In these years, with the downturn of the US economy, there is a new choice for China instead of the traditional currency for forex reserves – the euro which is considered by many policy-makers and experts from major economies including BRIC countries Brazil, Russia, India and China to be the priority.

With the increasing seriousness of the euro crisis, little effects by EU authorities have been seen. China carefully holds a go-and-look attitude and observes the changing situation because of the country’s uncertainty toward whether the debt crisis in the Euro zone is likely to continue diffusing and if the debts can be restructured or not.

The EU and International Monetary Fund (IMF) provided emergency assistance to Greece and Ireland, the two countries respectively confronting to sovereign debt infringement early in 2010. EU policymakers notably started a consideration to adjust 440 billion euros of aid fund including using the fund to purchase distressed treasury bonds (T-bonds).

On Dec 16, 2010, the European Central Bank (ECB) announced that its capital scale will be expanded from 5.8 billion euro to 10.5 billion euro, which is understood as a bigger buffering for the ECB in order to keep buying the distressed T-bonds of Greece, Ireland, Portugal and other trapped nations inside the EU.
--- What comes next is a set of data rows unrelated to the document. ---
def execOffPulseEvaluation (own : Bool) (low : List OutCh) (s : State) : Out := .next (offPulseEvaluate s own low)

/-- The readback of a pulsed channel is still high 1 ms after its switch opened (R318). -/
def execExtFeedPersist (ch : OutCh) (s : State) : Out :=
  .next (if (if isBrakeCh ch then s.safe.openB else s.safe.openA) then raiseSafe s .safe 2 ch.code else s)

/-- The continuous check of a scheduled channel between pulses (R318); the readback shows what is observed (R314). -/
def readbackCheck (s : State) (ch : OutCh) (high : Bool) : State :=
  if !scheduled s ch || s.safe.pulse.isSome then s
  else
    let s := if high && !commanded s ch then extFeed s ch
      else if !high && energised s ch then raise s .safe 4 ch.code
      else s
    setReadback s ch high

def execReadbackCheck (ch : OutCh) (high : Bool) (s : State) : Out := .next (readbackCheck s ch high)

/-- PULSE_STARVED once a channel's pulse has been skipped in 8 consecutive rounds (R319). -/
def execPulseStarved (ch : OutCh) (s : State) : Out :=
  .next (if 8 ≤ mapGetD s.safe.skipRuns ch.code 0 then
      raise { s with safe := { s.safe with skipRuns := mapErase ch.code s.safe.skipRuns } } .safe 6 ch.code
    else s)

/-! ### Brake feedback (R321) -/

/-- The module drives its brakes from its own commits: it is active or single. -/
def ownCommits (s : State) : Bool := s.pair.role ≠ .standby

def bfReleased (s : State) (x : Fin 2) (level : Bool) : Bool := level != bitAt (s.reg .safe 0x114) x.val

def series (s : State) : Bool := bitAt (s.reg .safe 0x114) 2

def tRel (s : State) : Nat := s.regField .safe 0x118 11 0
def tApp (s : State) : Nat := s.regField .safe 0x118 27 16

/-- T_REL or T_APP has passed without the expected change, by the clock or by the stamp of a later edge; with SERIES wiring and no
synced partner the release check is suppressed. -/
def brakeLateFault (s : State) (x : Fin 2) (release : Bool) : State :=
  if release then (if series s && !synced s then s else raise s .safe 7 x.val) else raiseSafe s .safe 8 x.val

/-- T_REL or T_APP in nanoseconds. -/
def brakeLimit (s : State) (release : Bool) : Nat := (if release then tRel s else tApp s) * 1000000

/-- A BF edge; the level is kept as it stands at the terminal, and BF_POL is applied where it is read (R314). It is judged against the brake's last driven change; during a test the step judges it (R322), and
outside RUN no edge counts (R347). -/
def brakeFeedback (s : State) (x : Fin 2) (level : Bool) (t : Nat) : State :=
  let s := s.at_ t
  let released := bfReleased s x level
  let b := s.bk x
  let s := s.setBk x { b with bf := level }
  let s := s.setDi (16 + x) { s.di (16 + x) with raw := level }
  if b.bf = level || !ownCommits s || s.safe.btest.isSome || !safeRun s then s
  else
    match b.watch with
    | some w =>
      if w.release = released then
        let s := s.setBk x { s.bk x with watch := none }
        if t < w.from_ + 10000000 then raise s .safe 9 x.val
        else if w.from_ + brakeLimit s released < t then brakeLateFault s x released else s
      else if released then raiseSafe s .safe 8 x.val else raise s .safe 9 x.val
    | none => if released then raiseSafe s .safe 8 x.val else raise s .safe 9 x.val

def execBrakeFeedbackCheck (x : Fin 2) (level : Bool) (at_ : Nat) (s : State) : Out :=
  .next (brakeFeedback s x level at_)

/-- T_REL or T_APP passes without the expected change. -/
def brakeLate (s : State) (x : Fin 2) : State :=
  match (s.bk x).watch with
  | none => s
  | some w =>
    let s := s.setBk x { s.bk x with watch := none }
    if !ownCommits s then s else brakeLateFault s x w.release

def execBrakeNorel (x : Fin 2) (s : State) : Out := .next (brakeLate s x)

/-! ### The brake test (R322 to R324) -/

/-- SAFE_BTEST's value field. -/
def btestValue (pass : Bool) (failStep : Nat) (elec : Bool) : Nat :=
  b2n pass * 2 ^ 28 + failStep * 2 ^ 24 + b2n elec * 2 ^ 16

/-- The step of Table SAF-2 that a phase belongs to. -/
def stepOfPhase : Nat → Nat
  | 1 | 2 => 1 | 3 | 4 => 7 | 5 => 2 | 6 => 3 | 7 => 4 | _ => 5

/-- A test begins: SAFE_BTEST starts, and the first change is due at the next boundary. -/
def beginBrakeTest (s : State) (elec startUp : Bool) : State :=
  { s with safe := { s.safe with btest := some { elec, startUp, phase := 0 }, btestWin := s.safe.btestWin.start } }

/-- The test ends; the outputs follow the committed commands from the next boundary. -/
def endBrakeTest (s : State) (t : BrakeTest) (pass : Bool) (failStep : Nat) : State :=
  let s := { s with safe := { s.safe with
    btest := none, btestWin := s.safe.btestWin.deliver (btestValue pass failStep t.elec) } }
  let s := brakesOff s
  let s := if pass && !t.elec then
      { s with safe := { s.safe with lastTest := some (s.tb3 : Int), due := false, dueSaid := false } } else s
  let s := if pass then (if t.startUp then { s with pwr := { s.pwr with step := 9 } } else s)
    else if t.startUp then stopStart s 8 1
    else raise s .safe 10 0x81
  releaseTokens (s.finish .safe .ok 0) .brakeTest

/-- Measured times go to SAFE_BTEST_BKx (R322). -/
def recordTime (s : State) (phase ms : Nat) : State :=
  match phase with
  | 5 => s.setBk 0 { s.bk 0 with relMs := min 0xFFF ms }
  | 6 => s.setBk 0 { s.bk 0 with appMs := min 0xFFF ms }
  | 7 => s.setBk 1 { s.bk 1 with relMs := min 0xFFF ms }
  | 8 => s.setBk 1 { s.bk 1 with appMs := min 0xFFF ms }
  | _ => s

/-- A phase passes when its observation lies in the limits of Table SAF-2. -/
def phasePasses (s : State) (phase : Nat) (o : BrakeObs) : Bool :=
  match phase with
  | 0 => true
  | 5 | 7 => o.passed && 10 ≤ o.ms && o.ms ≤ tRel s
  | 6 | 8 => o.passed && 10 ≤ o.ms && o.ms ≤ tApp s
  | _ => o.passed

/-- The change of a phase: a group switch or a brake output (Table SAF-2). -/
def phaseChange (s : State) (t : BrakeTest) (phase : Nat) : State :=
  match phase with
  | 1 =>
    let s := { s with safe := { s.safe with openB := true, openA := s.safe.openA || t.startUp } }
    bankOff (if t.startUp then bankOff s false else s) true
  | 2 => { s with safe := { s.safe with openB := s.safe.heldB, openA := if t.startUp then s.safe.heldA else s.safe.openA } }
  | 5 => s.setBk 0 { s.bk 0 with drv := !s.safe.openB, rb := !s.safe.openB }
  | 6 => s.setBk 0 { s.bk 0 with drv := false, rb := false }
  | 7 => s.setBk 1 { s.bk 1 with drv := !s.safe.openB, rb := !s.safe.openB }
  | 8 => s.setBk 1 { s.bk 1 with drv := false, rb := false }
  | _ => s

/-- The last phase of a test. -/
def lastPhase (t : BrakeTest) : Nat := if t.elec then 4 else 8

/-- GROUP_FAIL with its immediate action: the bank's switch stays open. -/
def groupFail (s : State) (brakes : Bool) : State := holdOpen (raise s .safe 5 (if brakes then 0x81 else 0x80)) brakes

/-- The check of a bank whose switch closed as SAFE/FIO entered RUN again is judged, the DO bank's first (R330). -/
def groupChecked (s : State) (passed : Bool) : State :=
  match s.safe.groupCheck with
  | [] => s
  | brakes :: rest =>
    let s := { s with safe := { s.safe with groupCheck := rest } }
    if passed then s else groupFail s brakes

/-- A step becomes due at a boundary: the running phase is judged, and the next change is made or the test ends. With no test under
way it is the check of a group switch at entry to RUN. -/
def brakeTestStep (s : State) (o : BrakeObs) : State :=
  match s.safe.btest with
  | none => groupChecked s o.passed
  | some t =>
    let s := if o.passed then recordTime s t.phase o.ms else s
    if 5 ≤ t.phase && o.otherMoved then endBrakeTest s t false 6
    else if !phasePasses s t.phase o then
      let s := if t.phase = 1 || t.phase = 2 then groupFail s !(o.doBank && t.startUp) else s
      let s := if 5 ≤ t.phase && o.passed && o.ms < 10 then raise s .safe 9 (if t.phase ≤ 6 then 0 else 1) else s
      endBrakeTest s t false (stepOfPhase t.phase)
    else if t.phase = lastPhase t then endBrakeTest s t true 0
    else
      let s := phaseChange s t (t.phase + 1)
      { s with safe := { s.safe with btest := some { t with phase := t.phase + 1 } } }

def execBrakeTestStep (obs : BrakeObs) (s : State) : Out := .next (brakeTestStep s obs)

/-- SAFE_BTEST_AGE: minutes since the last passed full test, saturating. -/
def btestAge (s : State) : Nat :=
  match s.safe.lastTest with
  | none => 0xFFFFFFFF
  | some t => min 0xFFFFFFFF (((s.tb3 : Int) - t) / 60000000000).toNat

/-- BTEST_DUE, once (R324). -/
def btestDue (s : State) : State :=
  if safeRun s && !s.safe.dueSaid && s.regField .safe 0x134 7 0 * 60 < btestAge s then
    raise { s with safe := { s.safe with due := true, dueSaid := true } } .safe 11 0x81
  else s

def execBtestDue (s : State) : Out := .next (btestDue s)

/-! ### The standby's brake outputs (R316) -/

def execBrakeWord (bk0 bk1 : Bool) (s : State) : Out :=
  .next (if s.pair.role = .standby then
      let s := { s with safe := { s.safe with word := (bk0, bk1), wordsMissed := 0, stbyApply := false } }
      driveBrake (driveBrake s 0 bk0) 1 bk1
    else s)

/-- A word is missing; the second consecutive one applies both brakes. -/
def brakeWordMissed (s : State) : State :=
  if s.pair.role ≠ .standby then s else
  let n := s.safe.wordsMissed + 1
  let s := { s with safe := { s.safe with wordsMissed := n } }
  if n = 2 then
    let s := driveBrake (driveBrake s 0 false) 1 false
    raise { s with safe := { s.safe with stbyApply := true } } .safe 12 0x81
  else s

def execBrakeWordTimeout (s : State) : Out := .next (brakeWordMissed s)

/-! ### Digital inputs (R329 to R339) -/

/-- A channel is BAD (R339). -/
def diBad (s : State) (ch : Nat) : Bool :=
  let d := s.di ch
  d.brk || d.overvolt || d.settling || !safeRun s

def diStat (ch : Nat) : Nat := baseOf .safe + 0x204 + 0x10 * ch

/-- When a channel leaves BAD, its level is taken without an edge (R337). -/
def diSettle (s : State) (ch : Nat) : State :=
  if diBad s ch then s else s.setDi ch { s.di ch with accepted := (s.di ch).raw }

/-- The time for which a new level of a channel has to hold: FILTER × 100 µs, and at least 1 ms for a transition to 0 with BREAK_EN
(R335, R337). -/
def diHold (s : State) (ch : Nat) (level : Bool) : Nat :=
  let filter := s.regField .safe (0x200 + 0x10 * ch) 23 16 * 100000
  if !level && bitAt (s.reg .safe (0x200 + 0x10 * ch)) 1 then max 1000000 filter else filter

/-- A level has held for the filter time (R335 to R337): it is accepted then, and never before the edge is known. -/
def diEdge (s : State) (ch : Nat) (level : Bool) (began : Nat) : State :=
  let d := { s.di ch with raw := level }
  if diBad s ch || d.accepted = level then s.setDi ch d
  else s.setDi ch { d with accepted := level, acceptedAt := max s.tb3 (began + diHold s ch level), stamp := began / 1000 * 1000, stampBefore := d.stamp, edges := (d.edges + 1) % 256,
                           edgesLatch := satUp 255 d.edgesLatch }

def execEdge (ch : Fin 18) (level : Bool) (began : Nat) (s : State) : Out := .next (diEdge s ch level began)

def breakEn (s : State) (ch : Nat) : Bool := bitAt (s.reg .safe (0x200 + 0x10 * ch)) 1

/-- A break is declared on a channel that expects a sensor resistor (R333). -/
def execDiBreak (ch : Fin 18) (s : State) : Out :=
  .next (if breakEn s ch && !(s.di ch).brk then raise (s.setDi ch { s.di ch with brk := true }) .safe 0x10 (diStat ch) else s)

def execBreakCleared (ch : Fin 18) (s : State) : Out := .next (diSettle (s.setDi ch { s.di ch with brk := false }) ch)

/-- The range of a channel's group; BF0 and BF1 are fixed to 24 V (R331). -/
def diRange (s : State) (ch : Nat) : Nat := if ch < 16 then s.regField .safe (0x500 + 4 * (ch / 4)) 1 0 else 0

/-- Over-voltage begins or ends (R332); range 2 has no such limit. -/
def diOvervolt (s : State) (ch : Nat) (active : Bool) : State :=
  if active then
    if diRange s ch = 2 || (s.di ch).overvolt then s
    else raise (s.setDi ch { s.di ch with overvolt := true }) .safe 0x11 (diStat ch)
  else diSettle (s.setDi ch { s.di ch with overvolt := false }) ch

def execDiOvervolt (ch : Fin 18) (active : Bool) (s : State) : Out := .next (diOvervolt s ch active)

def execRangeSettled (ch : Fin 18) (s : State) : Out := .next (diSettle (s.setDi ch { s.di ch with settling := false }) ch)

/-! ### Field supplies (R329) -/

def supplyAddr : Nat := baseOf .safe + 0x510

def execSupplyLow (brakes : Bool) (s : State) : Out :=
  .next (raise { s with safe := if brakes then { s.safe with lpbLow := true } else { s.safe with lpaLow := true } }
    .safe 0x16 supplyAddr)

def execSupplyHigh (brakes : Bool) (s : State) : Out :=
  .next (raise { s with safe := if brakes then { s.safe with lpbHigh := true } else { s.safe with lpaHigh := true } }
    .safe 0x17 supplyAddr)

def execFieldSupplyRecovered (brakes : Bool) (s : State) : Out :=
  .next { s with safe := if brakes then { s.safe with lpbLow := false, lpbHigh := false }
                         else { s.safe with lpaLow := false, lpaHigh := false } }

/-! ### Digital outputs (R342 to R344) -/

def doStat (m : Nat) : Nat := baseOf .safe + 0x404 + 0x10 * m

/-- A trip switches an energised channel off and latches it. -/
def doTrip (s : State) (m : Fin 8) (temp : Bool) : State :=
  let d := s.dout m
  if !d.drv then s else
  let s := s.setDout m { d with latched := true, zeroSeen := false, drv := false, rb := false,
                                overload := d.overload || !temp, overtemp := d.overtemp || temp, hot := d.hot || temp }
  raise s .safe (if temp then 0x13 else 0x12) (doStat m)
On the other hand, although China worries about the spread of the crisis, the country’s stance on the current crisis boosts confidence of overcoming the difficulty facing Europe. Also on the Third China-EU High Level Economic and Trade Dialogue this year, China supported the EU and IMF’s stabilized measures in finance, and would assist some countries with sovereign debt crisis with actual deeds, said Wang Qishan, vice-premier of China.

Moreover, visiting Vice-Premier Li Keqiang vowed to help Europe solve its debt crisis as he started his three-nation European tour at the beginning of 2011. Li also expressed that China will buy more of the country's treasury bonds "depending on market conditions" during his visit in Spain.

So far, the ECB has merely purchased bonds valued around 70 billion euro at the secondary market. The scale of the European Financial Stability Fund still has its own limitations. On that context, many EU countries only pin their hope on China, the world’s largest developing country with huge market and economic potential, to takeover euro bonds on a large scale to settle the burning issue, which is unpractical and reluctant. Whereas, China also has different burdens such as high commodity prices needed to be solved urgently in the domestic market.

To deal with the impact and consequence of the debt crisis in Europe, China should proactively settle its harm. First, the fiscal deficit of government cannot be arranged at a high level, because the scale of deficits in the last two years is lingering near the warning line of 3 percent. Second, Chinese government should not issue too many treasury bonds in order to reduce repayment risk.

As a responsible rising star, China should also support and offer the aid within its means so as to stabilize the euro currency and economy in the Euro zone together with counterparts, which is beneficial not only for the global economy, but for its fast-growing economy’s healthy development.